Dennis v. United States, 339 U.S. 162 (1950)
Dennis v. United States
No. 14
Argued November 7, 1949
Decided March 27, 1950
339 U.S. 162
CERTIORARI TO THE UNITED STATES COURT OF APPEALS
FOR THE DISTRICT OF COLUMBIA CIRCUIT
Syllabus
Petitioner, who is General Secretary of the Communist Party of the United States, was convicted in the District of Columbia of violating R.S. § 102, 2 U.S.C. § 192, by willfully failing to appear before the Committee on Un-American Activities of the House of Representatives in compliance with a subpoena duly served upon him. On voir dire examination, government employees on the jury panel were interrogated individually by petitioner’s counsel as to whether the fact that petitioner was a Communist, the attitude of the Committee on Un-American Activities toward Communists, or the recently issued Executive Order 9835 providing standards for the discharge of government employees upon reasonable grounds for belief that they are disloyal to the Government, would prevent them from rendering a fair and impartial verdict. Seven government employees who gave negative answers to these questions and testified that they could render a fair and impartial verdict were permitted to serve on the jury. There was no proof of actual bias, and petitioner’s challenge of these government employees for cause was denied.
Held: in the circumstances of this case, petitioner was not denied the trial "by an impartial jury" guaranteed by the Sixth Amendment. Pp. 164-172
(a) The enactment of D.C.Code (1940) § 11-1420, which removed (with specified exceptions) the previously existing disqualification of government employees for jury service in the District of Columbia in criminal and other cases to which the Government is a party, was within the power of Congress and therefore employees of the Federal Government are not challengeable solely by reason of their employment. United States v. Wood, 299 U.S. 123; Frazier v. United States, 335 U.S. 497. Pp. 165-167, 172.
(b) While impaneling a jury, the trial court has a serious duty to determine the question of actual bias and a broad discretion in its rulings on the challenges therefor, and it must be zealous to protect the rights of an accused irrespective of his political or religious beliefs.

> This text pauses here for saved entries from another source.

-- ==== Sys2Proof/Tests/Slice0.lean ====
section
/-! SUPPORT. The model's own tests.  Every expected value is from spec/95_test_vectors.md or from a worked example of the
rule named; and a state and operands that meet the hypotheses of each statement of Certificates/Slice0. -/

namespace Sys2Proof.Tests

open Sys2Proof.Machine

/-! ## WellFormed: an ill-formed packet for each check, which the check refuses (vectors E1 to E6) -/

/-- Vector E5, and the `P` = 0 form of RDSAT. -/
theorem test_opcodeOk_refuses : Packet.opcodeOk 0x500000000000000000000000 = false ∧
    Packet.opcodeOk 0x400000000000000000000000 = false ∧ Packet.opcodeOk 0 = false := by decide

/-- Vector E2. -/
theorem test_zOk_refuses : Packet.zOk 0x100000010000000000000000 = false := by decide

/-- Vectors E1 and E3. -/
theorem test_operandOk_refuses : Packet.operandOk 0x100000000000000000000001 = false ∧
    Packet.operandOk 0x280000000000000000010000 = false := by decide

/-- Vector E6 and the all-zero packet. -/
theorem test_legal_refuses : Packet.legal 0xFFFFFFFFFFFFFFFFFFFFFFFF = false ∧ Packet.legal 0 = false := by decide

/-- Vectors E4 and E7 are legal. -/
theorem test_legal_accepts : Packet.legal 0x28000000000000000000FFFF = true ∧
    Packet.legal 0x200000007FF8000000000001 = true := by decide

/-! ## Decode: words written out from the tables of spec/30_encoding.md R71, R73 and R74 -/

/-- `OPC` = 1, `P` = 0. -/
theorem test_decode_newengF : decode (0b0001#4 ++ 0b0#1 ++ 0#27 ++ 0#64) = some .newengF := by decide

/-- `OPC` = 1, `P` = 1. -/
theorem test_decode_newengX : decode (0b0001#4 ++ 0b1#1 ++ 0#27 ++ 0#64) = some .newengX := by decide

/-- `OPC` = 2, `P` = 0, operand 1.0 (sign 0, biased exponent 1023, fraction 0). -/
theorem test_decode_procF :
    decode (0b0010#4 ++ 0b0#1 ++ 0#27 ++ (0b0#1 ++ 1023#11 ++ 0#52)) = some (.procF 0x3FF0000000000000) := by decide

/-- `OPC` = 2, `P` = 1, operand -1000 in 16 bits. -/
theorem test_decode_procX :
    decode (0b0010#4 ++ 0b1#1 ++ 0#27 ++ (0#48 ++ 64536#16)) = some (.procX (BitVec.ofInt 16 (-1000))) := by decide

/-- `OPC` = 3, `P` = 0, `LEN` = 48 above `BASE` = 0x1000. -/
theorem test_decode_fbufF :
    decode (0b0011#4 ++ 0b0#1 ++ 0#27 ++ (48#32 ++ 0x1000#32)) = some (.fbufF 0x1000 48) := by decide

/-- `OPC` = 3, `P` = 1, `LEN` = 10 above `BASE` = 0x2000. -/
theorem test_decode_fbufX :
    decode (0b0011#4 ++ 0b1#1 ++ 0#27 ++ (10#32 ++ 0x2000#32)) = some (.fbufX 0x2000 10) := by decide

/-- `OPC` = 4, `P` = 1. -/
theorem test_decode_rdsat : decode (0b0100#4 ++ 0b1#1 ++ 0#27 ++ 0#64) = some .rdsat := by decide

/-- Vectors E1, E2, E3, E5, E6 are illegal. -/
theorem test_decode_illegal : decode 0x100000000000000000000001 = none ∧ decode 0x100000010000000000000000 = none ∧
    decode 0x280000000000000000010000 = none ∧ decode 0x500000000000000000000000 = none ∧
    decode 0xFFFFFFFFFFFFFFFFFFFFFFFF = none := by decide

/-- The table words of spec/opcode_table.json, operand bits zero. -/
theorem test_decodeTableWord : [0x10000000, 0x18000000, 0x20000000, 0x28000000, 0x30000000, 0x38000000, 0x48000000].map
      (decodeTableWord 32) =
    [some .newengF, some .newengX, some (.procF 0), some (.procX 0), some (.fbufF 0 0), some (.fbufX 0 0),
      some .rdsat] := by decide

/-! ## The test tables of spec/95_test_vectors.md section 2.1 (none is this hardware's) -/

/-- A configuration with five taps. -/
def five (coeff : Vector F64 5) (fpcoeff : Vector (BitVec 32) 5) : Params 4 where
  table := { coeff := coeff, fpcoeff := fpcoeff, gain := 0x3FF0000000000000 }
  rnd   := Rnd.alt
  num   := Numerics.ieee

P. 168.
(c) One of an unpopular minority group must be accorded that solicitude which properly accompanies an accused person; but he is not entitled to unusual protection or exception. P. 168.
(d) In order to secure the constitutional guarantee of trial by an impartial jury in the circumstances of this case, it is not necessary that all government employees be held to be biased as a matter of law. Pp. 168, 172.
(e) The way is open in every case to raise a contention of bias from the realm of speculation to the realm of fact, and preservation of the opportunity to prove actual bias is a guarantee of a defendant’s right to an impartial jury. Pp. 168, 171-172.
(f) Judicial notice may be taken of Executive Order 9835, but that does not justify an assumption by this Court that government employees could not serve fairly and impartially as jurors in the circumstances of this case -- especially when they stated under oath that they could do so. Pp. 169-171.
(g) Nor, in the circumstance of this case, can an exception in favor of a Communist be carved out of the rule laid down in the statute and construed in Wood v. United States and Frazier v. United States that there is no implied bias by reason of government employment. P. 171.
(h) Nor can this Court, any more than the trial court, take judicial notice of a "miasma of fear" to which government employees are claimed to be peculiarly vulnerable and from which other citizens are, by implication, immune. P. 172.
84 U.S.App.D.C. 31, 171 F.2d 986, affirmed.
Petitioner was convicted in the District of Columbia of violating R.S. § 102, 2 U.S.C. § 192. The Court of Appeals affirmed. 84 U.S.App.D.C. 31, 171 F.2d 986. This Court granted certiorari. 337 U.S. 954. Affirmed, p. 172.